* [Dataset entries]
---

/-! ### `branch` -/

@[simp] theorem branch_x (s : State) (c : Bool) (off : BitVec 13) : (s.branch c off).x = s.x := by
  cases c <;> simp [State.branch]
@[simp] theorem branch_f (s : State) (c : Bool) (off : BitVec 13) : (s.branch c off).f = s.f := by
  cases c <;> simp [State.branch]
@[simp] theorem branch_pc (s : State) (c : Bool) (off : BitVec 13) : (s.branch c off).pc = if c then s.branchTarget off else s.pc + 4 := by
  cases c <;> simp [State.branch]
@[simp] theorem branch_fault (s : State) (c : Bool) (off : BitVec 13) : (s.branch c off).fault = s.fault := by
  cases c <;> simp [State.branch]
@[simp] theorem branch_counter (s : State) (c : Bool) (off : BitVec 13) : (s.branch c off).counter = s.counter + 1 := by
  cases c <;> simp [State.branch]
@[simp] theorem branch_stack (s : State) (c : Bool) (off : BitVec 13) : (s.branch c off).stack = s.stack := by
  cases c <;> simp [State.branch]
@[simp] theorem branch_image (s : State) (c : Bool) (off : BitVec 13) : (s.branch c off).image = s.image := by
  cases c <;> simp [State.branch]
@[simp] theorem branch_slots (s : State) (c : Bool) (off : BitVec 13) : (s.branch c off).slots = s.slots := by
  cases c <;> simp [State.branch]
@[simp] theorem branch_hostMem (s : State) (c : Bool) (off : BitVec 13) : (s.branch c off).hostMem = s.hostMem := by
  cases c <;> simp [State.branch]
@[simp] theorem branch_hooks (s : State) (c : Bool) (off : BitVec 13) : (s.branch c off).hooks = s.hooks := by
  cases c <;> simp [State.branch]
@[simp] theorem branch_execEn (s : State) (c : Bool) (off : BitVec 13) : (s.branch c off).execEn = s.execEn := by
  cases c <;> simp [State.branch]
@[simp] theorem branch_echoEn (s : State) (c : Bool) (off : BitVec 13) : (s.branch c off).echoEn = s.echoEn := by
  cases c <;> simp [State.branch]
@[simp] theorem branch_echoCfg (s : State) (c : Bool) (off : BitVec 13) : (s.branch c off).echoCfg = s.echoCfg := by
  cases c <;> simp [State.branch]
@[simp] theorem branch_params (s : State) (c : Bool) (off : BitVec 13) : (s.branch c off).params = s.params := by
  cases c <;> simp [State.branch]
@[simp] theorem branch_draws (s : State) (c : Bool) (off : BitVec 13) : (s.branch c off).draws = s.draws := by
  cases c <;> simp [State.branch]

/-! ### Registers and cells after an update -/

@[simp] theorem readX_pokeX_same (s : State) (r : Reg) (v : Word) : (s.pokeX r v).readX r = v := by
  simp [State.readX, State.pokeX]

theorem readX_pokeX_other (s : State) {r q : Reg} (v : Word) (h : q ≠ r) :
    (s.pokeX r v).readX q = s.readX q := by
  simp [State.readX, State.pokeX, Fin.val_inj, h.symm]

theorem readX_writeX_same (s : State) {r : Reg} (v : Word) (h : r ≠ 0) :
    (s.writeX r v).readX r = v := by
  simp [State.writeX, h]

theorem readX_writeX_other (s : State) {r q : Reg} (v : Word) (h : q ≠ r) :
    (s.writeX r v).readX q = s.readX q := by
  unfold State.writeX
  split
  · rfl
  · exact readX_pokeX_other s v h

@[simp] theorem writeX_zero (s : State) (v : Word) : s.writeX 0 v = s := rfl

/-- Register 0 keeps its value through every guarded write (R31). -/
@[simp] theorem readX_zero_writeX (s : State) (r : Reg) (v : Word) :
    (s.writeX r v).readX 0 = s.readX 0 := by
  by_cases h : r = 0
  · subst h; rfl
  · exact readX_writeX_other s v (Ne.symm h)

@[simp] theorem readFD_writeFD_same (s : State) (r : Reg) (v : DWord) :
    (s.writeFD r v).readFD r = v := by
  simp [State.readFD, State.writeFD]

theorem readFD_writeFD_other (s : State) {r q : Reg} (v : DWord) (h : q ≠ r) :
    (s.writeFD r v).readFD q = s.readFD q := by
  simp [State.readFD, State.writeFD, Fin.val_inj, h.symm]

theorem readFD_writeFS_other (s : State) {r q : Reg} (v : Word) (h : q ≠ r) :
    (s.writeFS r v).readFD q = s.readFD q :=
  readFD_writeFD_other s _ h

@[simp] theorem readFS_writeFS_same (s : State) (r : Reg) (v : Word) :
    (s.writeFS r v).readFS r = v := by
  simp only [State.readFS, State.writeFS, readFD_writeFD_same]
  exact BitVec.extractLsb'_append_eq_right

/-- A single-view write keeps bits 63..32 of the cell (R35). -/
@[simp] theorem high_writeFS_same (s : State) (r : Reg) (v : Word) :
    ((s.writeFS r v).readFD r).extractLsb' 32 32 = (s.readFD r).extractLsb' 32 32 := by
  simp only [State.writeFS, readFD_writeFD_same]
  exact BitVec.extractLsb'_append_eq_left

/-- A register read depends on the register file alone. -/
theorem readX_congr {s t : State} (h : t.x = s.x) (r : Reg) : t.readX r = s.readX r := by
  simp [State.readX, h]

theorem readFD_congr {s t : State} (h : t.f = s.f) (r : Reg) : t.readFD r = s.readFD r := by
  simp [State.readFD, h]

theorem readFS_congr {s t : State} (h : t.f = s.f) (r : Reg) : t.readFS r = s.readFS r := by
  simp [State.readFS, readFD_congr h]

@[simp] theorem readX_retire (s : State) (r : Reg) : s.retire.readX r = s.readX r := rfl
@[simp] theorem readFD_retire (s : State) (r : Reg) : s.retire.readFD r = s.readFD r := rfl
@[simp] theorem readFS_retire (s : State) (r : Reg) : s.retire.readFS r = s.readFS r := rfl
@[simp] theorem readX_setStatus (s : State) (b : StatusBit) (r : Reg) :
    (s.setStatus b).readX r = s.readX r := rfl
@[simp] theorem readX_transfer (s : State) (t : Word) (r : Reg) :
    (s.transfer t).readX r = s.readX r := readX_congr (transfer_x s t) r
@[simp] theorem readFD_transfer (s : State) (t : Word) (r : Reg) :
    (s.transfer t).readFD r = s.readFD r := readFD_congr (transfer_f s t) r

/-! ### Storage after an update that writes no byte -/

/-- A byte of storage depends on the three stores alone. -/
theorem readPlace_congr {s t : State} (h1 : t.stack = s.stack) (h2 : t.image.code = s.image.code)
    (h3 : t.hostMem = s.hostMem) (p : Place) : t.readPlace p = s.readPlace p := by
  obtain ⟨b, i⟩ := p
  cases b <;> simp [State.readPlace, State.bank, h1, h2, h3]

@[simp] theorem readPlace_retire (s : State) (p : Place) : s.retire.readPlace p = s.readPlace p :=
  readPlace_congr rfl rfl rfl p

@[simp] theorem readPlace_writeX (s : State) (r : Reg) (v : Word) (p : Place) :
    (s.writeX r v).readPlace p = s.readPlace p :=
  readPlace_congr (writeX_stack s r v) (by simp) (writeX_hostMem s r v) p

@[simp] theorem readPlace_writeFD (s : State) (r : Reg) (v : DWord) (p : Place) :
    (s.writeFD r v).readPlace p = s.readPlace p :=
  readPlace_congr rfl rfl rfl p

@[simp] theorem readPlace_writeFS (s : State) (r : Reg) (v : Word) (p : Place) :
    (s.writeFS r v).readPlace p = s.readPlace p :=
  readPlace_congr rfl rfl rfl p

@[simp] theorem readPlace_writeResult (s : State) (r : Reg) (o : Option Word) (p : Place) :
    (s.writeResult r o).readPlace p = s.readPlace p := by
  cases o <;> exact readPlace_congr rfl rfl rfl p

@[simp] theorem readPlace_transfer (s : State) (t : Word) (p : Place) :
    (s.transfer t).readPlace p = s.readPlace p :=
  readPlace_congr (by simp) (by simp) (by simp) p

@[simp] theorem readPlace_branch (s : State) (c : Bool) (off : BitVec 13) (p : Place) :
    (s.branch c off).readPlace p = s.readPlace p :=
  readPlace_congr (by simp) (by simp) (by simp) p

/-- The byte that `setBank` puts in place. -/
@[simp] theorem bank_setBank_same (s : State) (b : Bank) (m : Memory) : (s.setBank b m).bank b = m := by
  cases b <;> rfl

theorem bank_setBank_other (s : State) {b c : Bank} (m : Memory) (h : c ≠ b) :
    (s.setBank b m).bank c = s.bank c := by
  cases b <;> cases c <;> first | rfl | exact absurd rfl h

end Sys2Proof.Machine
end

---

* [Work to complete]
Print only these lines, please. They run from the start of the entries above to the line containing "s.hostMem := by", both ends included, and must match exactly.

* [Solution]
/-! ### `branch` -/

@[simp] theorem branch_x (s : State) (c : Bool) (off : BitVec 13) : (s.branch c off).x = s.x := by
  cases c <;> simp [State.branch]
@[simp] theorem branch_f (s : State) (c : Bool) (off : BitVec 13) : (s.branch c off).f = s.f := by
  cases c <;> simp [State.branch]
@[simp] theorem branch_pc (s : State) (c : Bool) (off : BitVec 13) : (s.branch c off).pc = if c then s.branchTarget off else s.pc + 4 := by
  cases c <;> simp [State.branch]
@[simp] theorem branch_fault (s : State) (c : Bool) (off : BitVec 13) : (s.branch c off).fault = s.fault := by
  cases c <;> simp [State.branch]
@[simp] theorem branch_counter (s : State) (c : Bool) (off : BitVec 13) : (s.branch c off).counter = s.counter + 1 := by
  cases c <;> simp [State.branch]
@[simp] theorem branch_stack (s : State) (c : Bool) (off : BitVec 13) : (s.branch c off).stack = s.stack := by
  cases c <;> simp [State.branch]
@[simp] theorem branch_image (s : State) (c : Bool) (off : BitVec 13) : (s.branch c off).image = s.image := by
  cases c <;> simp [State.branch]
@[simp] theorem branch_slots (s : State) (c : Bool) (off : BitVec 13) : (s.branch c off).slots = s.slots := by
  cases c <;> simp [State.branch]
@[simp] theorem branch_hostMem (s : State) (c : Bool) (off : BitVec 13) : (s.branch c off).hostMem = s.hostMem := by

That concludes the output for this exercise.